Pornography Porn

Could there be anything more vile to read than Christians of all confessional stripes commenting, nay, waxing indignant about pornography, either the sort popularly portrayed in films like 50 Shades of Grey or the everyday stuff which litters the Internet? Pornography is evil — is there much more to be said about it than that? The attempts of some to build-up utilitarian arguments against its production and consumption are not without merit; but that’s a dangerous road to walk down. For whether some wish to admit it or not, there are plenty of pro-pornography arguments cast in utilitarian terms, and the social-science literature has only yielded findings which are, at best, inconclusive and, more often than not, contestable. The less charitable side of me, the one activated by social media and e-mail chains, finds almost all Christian writings on pornography is perverse. The curiosity that sits just underneath the condemnatory rhetoric is — if I may use the word again — perverse. It’s not enough to just say that the sort of “deviant sex” portrayed in most pornographic (or quasi-pornographic) videos is “disgusting” or “immoral”; graphic descriptions, the sort which ended up enticing more than horrifying, are part of the package. O, how I long for the days of yore when a sly euphemism or two might have stood-in for “analingus.”

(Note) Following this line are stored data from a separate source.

-- ==== Sys2Proof/Machine/Protection.lean ====
section
/-! DEFINITION. Protection and repair (R265 to R283), the Blotter (R267, R268), the address converters
of Table 2.10, the fill pattern (R50) and disabled channels (R60). -/

namespace Sys2Proof.Machine

open Sys2Proof

/-! ## Migrations -/

/-- The entry a finished migration writes (R276 step 4, R277 step 3), with its record, counts and log. -/
def writeRepair (t c : Nat) (m : Mig) (s : State) : State :=
  let r := getRemap s t c m.bank
  let s0 := setObj t Obj.sparesFree (getObj s t Obj.sparesFree - 1) s
  let (r1, cause, s1) := match m.entry with
    | some e =>
      let old := match r.entries.getD e none with | some (_, sp) => sp | none => 0
      ({ r with entries := setNth r.entries e (some (m.row, m.spare)),
                spares := setNth (setNth r.spares old 2) m.spare 1 }, 2,
        bump t Obj.rePoints 1 (bump t Obj.sparesBad 1 s0))
    | none =>
      ({ r with entries := setNth r.entries ((freeEntry r).getD 0) (some (m.row, m.spare)),
                spares := setNth r.spares m.spare 1 }, 1, bump t Obj.remaps 1 s0)
  logRepair t cause stOk c m.bank m.row
    (pushRepair t 0x02 (remapKey t c m.bank) 24 (remapBits r1)
      (freeWatch t c m.bank m.row (setRemap t c m.bank r1 s1)))

/-- The write entry of a channel's migration whose bounce copy is done: 32 lines read and written (R57). -/
def copiedMig (s : State) (t c : Nat) : Option Acc :=
  (getQueue s t c).wq.find? (fun a => a.job == .migrate && decide (a.done = 32) &&
    (match a.kind with | .bounceWrite .. => true | _ => false))

/-- MIGRATION_COMPLETE (R276, R277): the bounce copy is done, both its entries are free, the remap entry is
written, the held accesses go to the new spare, the next migration starts. Under a trip the entry is not
written, and a tile reset abandons the migration (R283). -/
def migrationComplete (t c : Nat) (s : State) : State :=
  if tripped s ∨ inReset s t then s
  else
    match copiedMig s t c, (getProt s t).running.find? (fun m => m.chan = c) with
    | some a, some m =>
      let s1 := batchEnds t c <| bump t (Obj.bounceCopies + c) 1 (modBounce t c (fun _ => {}) (modQueue t c (fun q => { q with
        rq := q.rq.filter (fun x => x.id ≠ a.id), wq := q.wq.filter (fun x => x.id ≠ a.id) }) s))
      let s2 := modProt t (fun p => { p with running := p.running.filter (fun x => x.chan ≠ c) }) s1
      let s3 := writeRepair t c m s2
      -- R283: a lane suspicion raised during the migration takes the channel down now
      let s4 := if (getTrain s3 t c).errLane.isSome then linkFault t c s3 else s3
      startMigrations 64 t s4
    | _, _ => s

def execMigrationComplete (t : TileN) (c : ChanN) (s : State) : Res := run (migrationComplete t.val c.val) s

/-! ## The watch -/

/-- WATCH_ENTRY_EXPIRY (R270): an entry whose newest finding is older than the window is freed. -/
def watchExpiry (t i : Nat) (s : State) : State :=
  let w := getWatch s t i
  if w.valid ∧ w.stamp0 + faultWindow s t < s.time.timeBase then setWatch t i {} s else s

def execWatchEntryExpiry (t : TileN) (slot : Fin 512) (s : State) : Res := run (watchExpiry t.val slot.val) s

/-! ## Retirement by command -/

/-- RETIRE_ROW (R278): the row named in Table 10.3's layout. -/
def retireCommand (t v : Nat) (s : State) : State :=
  if bits v 54 6 > 47 then answer stBadFormat s
  else answer stOk (retireRowAt t (bits v 54 6) (bits v 50 4) (bits v 37 13) 3 s)

def execRetireRow (t : TileN) (v : BitVec 64) (s : State) : Res := run (retireCommand t.val v.toNat) s

/-! ## Error injection (Table 10.6) -/

/-- Bits of an ErrorInject value that are no field: [127:88] and [67:40]. -/
def injectReserved (v : Nat) : Bool := bits v 88 40 ≠ 0 || bits v 40 28 ≠ 0

/-- What an ErrorInject answers, and the state after it. -/
def injectAt (t v : Nat) (s : State) : Nat × State :=
  let b1 := bits v 72 8
  let b2 := bits v 80 8
  let kind := bits v 68 4
  let a := bits v 0 40
  if injectReserved v ∨ kind = 0 ∨ kind > 3 ∨ b1 > 71 ∨ b2 > 71 ∨ a % 8 ≠ 0 ∨ (kind = 2 ∧ b1 = b2)
      ∨ addrTile a ≠ t then (stBadFormat, s)
  else if addrOffset a ≥ populated then (stDecodeError, s)
  else
    let p := translate (addrOffset a)
    if rowHeld s t p.chan p.bank p.row then (stRetry, s)
    else
      let prow := physRow s t p.chan p.bank p.row
      let w := rawWord s t p.chan p.bank prow (p.byte / 8)
      let w1 := if kind = 1 then flipBit w b1
        else if kind = 2 then flipBit (flipBit w b1) b2
        else poisonWord (wordData w)
      (stOk, setRawWord t p.chan p.bank prow (p.byte / 8) w1 s)

/-- ErrorInject: the result is kept in ErrorInjectResult and answered. -/
def injectWrite (t v : Nat) (s : State) : State :=
  let (st, s1) := injectAt t v s
  answer st (setObj t Obj.errorInjectResult st s1)

/-- An ErrorInject value with its kind field set. -/
def withKind (v k : Nat) : Nat := v - fld 68 4 (bits v 68 4) + fld 68 4 k

def execErrorInjectFlipOne (t : TileN) (v : BitVec 128) (s : State) : Res :=
  run (injectWrite t.val (withKind v.toNat 1)) s
def execErrorInjectFlipTwo (t : TileN) (v : BitVec 128) (s : State) : Res :=
  run (injectWrite t.val (withKind v.toNat 2)) s
def execErrorInjectPoison (t : TileN) (v : BitVec 128) (s : State) : Res :=
  run (injectWrite t.val (withKind v.toNat 3)) s

/-! ## RepairMode (R279, R283) -/

/-- A write of 1 drops the queued migrations; a write of 0 lets them go on. -/
def writeRepairMode (t v : Nat) (s : State) : State :=
  if v > 1 then answer stBadFormat s
  else
    let s1 := storeRws t Obj.repairMode v s
    if v = 1 then modProt t (fun p => { p with queue := [] }) s1 else startMigrations 64 t s1

def execRepairModeWrite (t : TileN) (v : BitVec 8) (s : State) : Res := run (writeRepairMode t.val v.toNat) s

/-! ## The Blotter (R74, R267, R268) -/

def getBlot (s : State) (t c : Nat) : Blot := fget {} s.blot (chKey t c)
def setBlot (t c : Nat) (b : Blot) (s : State) : State := { s with blot := fset {} s.blot (chKey t c) b }

/-- The position is read in a lap: a row number, or a free spare. -/
def lapReads (s : State) (t c : Nat) (b : Blot) : Bool :=
  b.row < 8192 || (getRemap s t c b.bank).spares.getD (b.row - 8192) 0 = 0

/-- The next bank and row of a lap from a bank start; none at the end of the lap. -/
def lapBank (s : State) (t c : Nat) : Nat → Blot → Option Blot
  | 0, _ => none
  | fuel + 1, b =>
    if b.row ≥ 8208 then none
    else if lapReads s t c b then some b
    else lapBank s t c fuel (if b.bank = 15 then { b with row := b.row + 1, bank := 0, sector := 0 }
      else { b with bank := b.bank + 1, sector := 0 })

/-- The position after one sector: the next of the row while the lap still reads it, else the next row. -/
def lapNext (s : State) (t c : Nat) (b : Blot) : Option Blot :=
  if b.sector < 63 ∧ lapReads s t c b then some { b with sector := b.sector + 1 }
  else if b.bank < 15 then lapBank s t c 300 { b with bank := b.bank + 1, sector := 0 }
  else lapBank s t c 300 { b with row := b.row + 1, bank := 0, sector := 0 }

/-- The end of a lap (R268). -/
def lapEnd (t c : Nat) (b : Blot) (s : State) : State :=
  let s1 := setObj t (Obj.scrubLapLast + c) (s.time.elapsed - b.start) s
  let s2 := bump t (Obj.scrubLaps + c) 1 s1
  let s3 := setObj t (Obj.scrubLapProgress + c) 0 s2
  let s4 := setObj t Obj.scrubOverdue (clearBit (getObj s3 t Obj.scrubOverdue) c) s3
  setBlot t c { lastAt := b.lastAt, start := s.time.elapsed } s4

/-- The Blotter of a channel may issue: enabled, its spacing past, both queues empty, the bank free,
the channel ready and not withheld, no window open, no trip and no reset (R18, R74, R267). -/
def blotterDue (s : State) (t c : Nat) (b : Blot) : Bool :=
  flag s t Obj.scrubEnable && pickerRuns s t c && !windowOpen s t c
    && (match b.lastAt with
        | some x => decide (x + getObj s t Obj.scrubSpacing ≤ s.time.elapsed)
        | none => true)
    && (getQueue s t c).rq.isEmpty && (getQueue s t c).wq.isEmpty
    && !bankPending s t c b.bank
    && (match getBank s t c b.bank with | .opening _ | .busy _ => false | _ => true)

/-- The access of the Blotter that a finding of it names: in its own tier, before everything (R73). -/
def blotterAcc (b : Blot) : Acc := { id := 0, kind := .read, bank := b.bank, row := b.row, sector := b.sector, low := true }

/-- BLOTTER_ACCESS (R267): one sector is read, whole in one act; its bank ends precharged (R74), and its
data path is metered like any other (R296). A spare taken in use or marked bad meanwhile is passed over. -/
def blotterAccess (t c : Nat) (s : State) : State :=
  let b0 := getBlot s t c
  match lapBank s t c 300 b0 with
  | none => lapEnd t c b0 s
  | some b =>
    if ¬ blotterDue s t c b then s
    else
      let b1 := { b with lastAt := some s.time.elapsed }
      let words := rawWords s t c b.bank (physRow s t c b.bank b.row) (b.sector * 4) 4
      let f := findWords words 0 {}
      let s1 := countEv t 0x000C c 1 (bump t (Obj.scrubLapProgress + c) 1
        (setBank t c b.bank .closed (meterChannel t c 3 s)))
      let s2 := afterRead t c b.bank b.row (b.sector * 4) (blotterAcc b) true words f s1
      match lapNext s2 t c b1 with
      | some b2 => setBlot t c b2 s2
      | none => lapEnd t c b1 s2

def execBlotterAccess (t : TileN) (c : ChanN) (s : State) : Res := run (blotterAccess t.val c.val) s

/-- SCRUB_OVERDUE (R268): the lap in progress has run longer than ScrubLapLimit; logged once per lap. A lap
starts when the one before ends, the first at power-on, so that a channel that is never idle is overdue too
(DEDUCED). -/
def scrubOverdue (t c : Nat) (s : State) : State :=
  let b := getBlot s t c
  if s.time.elapsed - b.start ≤ getObj s t Obj.scrubLapLimit * 1000000000 then s
  else
    let s1 := setObj t Obj.scrubOverdue (setBit (getObj s t Obj.scrubOverdue) c) s
    if b.overdueLogged then s1
    else addLog t 0x06 10 stOk (getObj s t Obj.lastRepairEvent) c (setBlot t c { b with overdueLogged := true } s1)

def execScrubOverdue (t : TileN) (c : ChanN) (s : State) : Res := run (scrubOverdue t.val c.val) s

/-! ## Fill pattern and address converters (Table 2.10) -/

/-- FILL_PATTERN_WRITE (R50): carried to every channel at its next Recess window. -/
def writeFillPattern (t v : Nat) (s : State) : State :=
  forChans (fun c s => modLayer t c (fun l => { l with fillPending := true }) s) (storeObj t Obj.fillPattern v s)

def execFillPatternWrite (t : TileN) (v : BitVec 64) (s : State) : Res := run (writeFillPattern t.val v.toNat) s

/-- TRANSLATE_ADDRESS (R13, R39). -/
def writeTranslate (t v : Nat) (s : State) : State :=
  setObj t Obj.translateResult (translateResult v) (storeObj t Obj.translateAddress v s)

def execTranslateAddress (t : TileN) (v : BitVec 64) (s : State) : Res := run (writeTranslate t.val v.toNat) s

/-- UNTRANSLATE_REQUEST (R40). -/
def writeUntranslate (t v : Nat) (s : State) : State :=
  setObj t Obj.translateResult (untranslateResult v) (storeObj t Obj.untranslateRequest v s)

def execUntranslateRequest (t : TileN) (v : BitVec 64) (s : State) : Res := run (writeUntranslate t.val v.toNat) s

/-! ## Disabled channels (R60) -/

/-- One queued access of a channel that becomes disabled is done: a read gives UNCORRECTABLE and poisoned data,
a write is dropped. A bounce copy from the channel writes poisoned words; one into it loses them, and its
other entry goes too (R57, R60). -/
def failAcc (t c : Nat) (a : Acc) (s : State) : State :=
  let done := fun (d : Nat) (x : Acc) (s : State) => completeAcc t d x stUncorrectable 0 (2 ^ 8 - 1) s
  match a.kind with
  | .bounceRead w =>
    match (getQueue s t w).wq.find? (fun x => x.id = a.id) with
    | some x =>
      let s1 := if (getBounce s t w).acc = a.id then modBounce t w (fun _ => {}) s else s
      done w x (modQueue t c (fun q => { q with rq := q.rq.filter (fun y => y.id ≠ a.id) })
        (if chState s t w = 4 then s1 else poisonRow t w x s1))
    | none => modQueue t c (fun q => { q with rq := q.rq.filter (fun y => y.id ≠ a.id) }) s
  | .bounceWrite r _ _ =>
    done c a (modBounce t c (fun _ => {}) (modQueue t r (fun q => { q with rq := q.rq.filter (fun y => y.id ≠ a.id) })
      (returnAccs t r [a.id] s)))
  | _ => done c a s

/-- Every queued or deferred access of a channel that becomes disabled. -/
def failQueued (t c : Nat) (s : State) : State :=
  let q := getQueue s t c
  let still := fun (s : State) (a : Acc) => ((getQueue s t c).rq ++ (getQueue s t c).wq).any (fun x => x.id = a.id)
  let s1 := (q.rq ++ q.wq).foldl (fun s a => if still s a then failAcc t c a s else s) s
  let s2 := q.deferred.foldl (fun s a => failAcc t c a s) (modQueue t c (fun q => { q with deferred := [] }) s1)
  (List.range 32).foldl (fun s i => if (translate (getMerge s t i).line).chan = c then mergeSettle t c i s else s) s2

/-- Cause 4 of R112 stands while a channel of the tile is in link fault or retraining after bring-up. -/
def linkCause (t : Nat) (s : State) : State :=
  setCause t 4 ((List.range 48).any (fun c => chState s t c = 3)) s

/-- R60: a channel becomes disabled: accesses queued for it complete with UNCORRECTABLE, the tile is
degraded, its passes are at risk (R112), line 3 of the budget counts (Table 10.5). -/
def disableChannel (t c : Nat) (s : State) : State :=
  if chState s t c = 4 then s
  else
    let s1 := setObj t Obj.tileStackState 2 (setObj t (Obj.channelState + c) 4 s)
    let s2 := modProt t (fun p => { p with
      running := p.running.filter (fun m => m.chan ≠ c), queue := p.queue.filter (fun m => m.chan ≠ c) }) s1
    let s3 := modLayer t c (fun l => { l with
      down := [], failed := [], awaits := none, up := [], reads := [], last := none }) s2
    let s4 := feedMap t (failQueued t c s3)
    budget 3 (addLog t 0x01 3 stOk c 0 (linkCause t (raiseCause t 6 s4)))

/-- CHANNEL_DISABLE_WRITE (Table 2.10): 1 forces the channel disabled at once; 0 lets it train again at
the next bring-up. -/
def writeChannelDisable (t c v : Nat) (s : State) : State :=
  if v > 1 then answer stBadFormat s
  else
    let s1 := storeRws t (Obj.channelDisable + c) v s
    if v = 1 then disableChannel t c s1 else s1

def execChannelDisableWrite (t : TileN) (c : ChanN) (v : BitVec 8) (s : State) : Res :=
  run (writeChannelDisable t.val c.val v.toNat) s

end Sys2Proof.Machine
end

The prevalence of cheap moralizing literature is sure evidence of inadequate moral instruction. In earlier times made more decent not by the quality of men but the intolerance of the laws for vices most high-school kids experience before graduation, epistles of revulsion toward gang bangs, sadomasochism, and run-of-the-mill bestiality (light household pet stuff; no farm animals) wouldn’t have been necessary; their authors would be punished for pruriency. Now I pray that these “consciences of our darkened times” might be sanctioned with irrelevancy. But that won’t happen because there is a market for “pornography porn,” a ghastly spectacle typically comprised of misdirected rage, impotent posturing, and stern nonsense. Show me a man confronted with a 1,200 word finger-wag over his masturbatory practices who repented of his ways, humble and contrite before the frowning faces of the disapproval class and I’ll dig up dozens of more tempted to peek at that which is ostensibly damned. No, you see, what “pornography porn” does, aside from fill its producers with a false sense of justification and mission, is draw hapless souls further into the snares of the devil. They read of lascivious lifestyles and lurid practices to which they have no access, to which only the misdirected and corrupted embrace, and they want to know more. They want to know what to get angry at, not because it’s objectively evil, but because they themselves ought not, cannot, and therefore will not be able to imbibe.

Then some do, and I bet it’s a real horror show in the confessional after that. (Or, if they happen to belong to a Protestant sect, it’s a real horror show down at the local Celebrate Recovery group.) I don’t mean to mock; toward these poor men I feel a great deal of pity. Wanting to be good Christians prepared to battle against worldly temptations, they mistakenly arm themselves with the enemy’s time bombs. Yes, shame on the pornographers, but shame, too, on those who make a cottage industry out of claiming to combat the pornographers. They don’t drain the cesspool; they help keep it full. What should we say to such people? A brief perusal through the Bible reveals 20 or so references to stumbling blocks, and so many, many more about hypocrisy in general.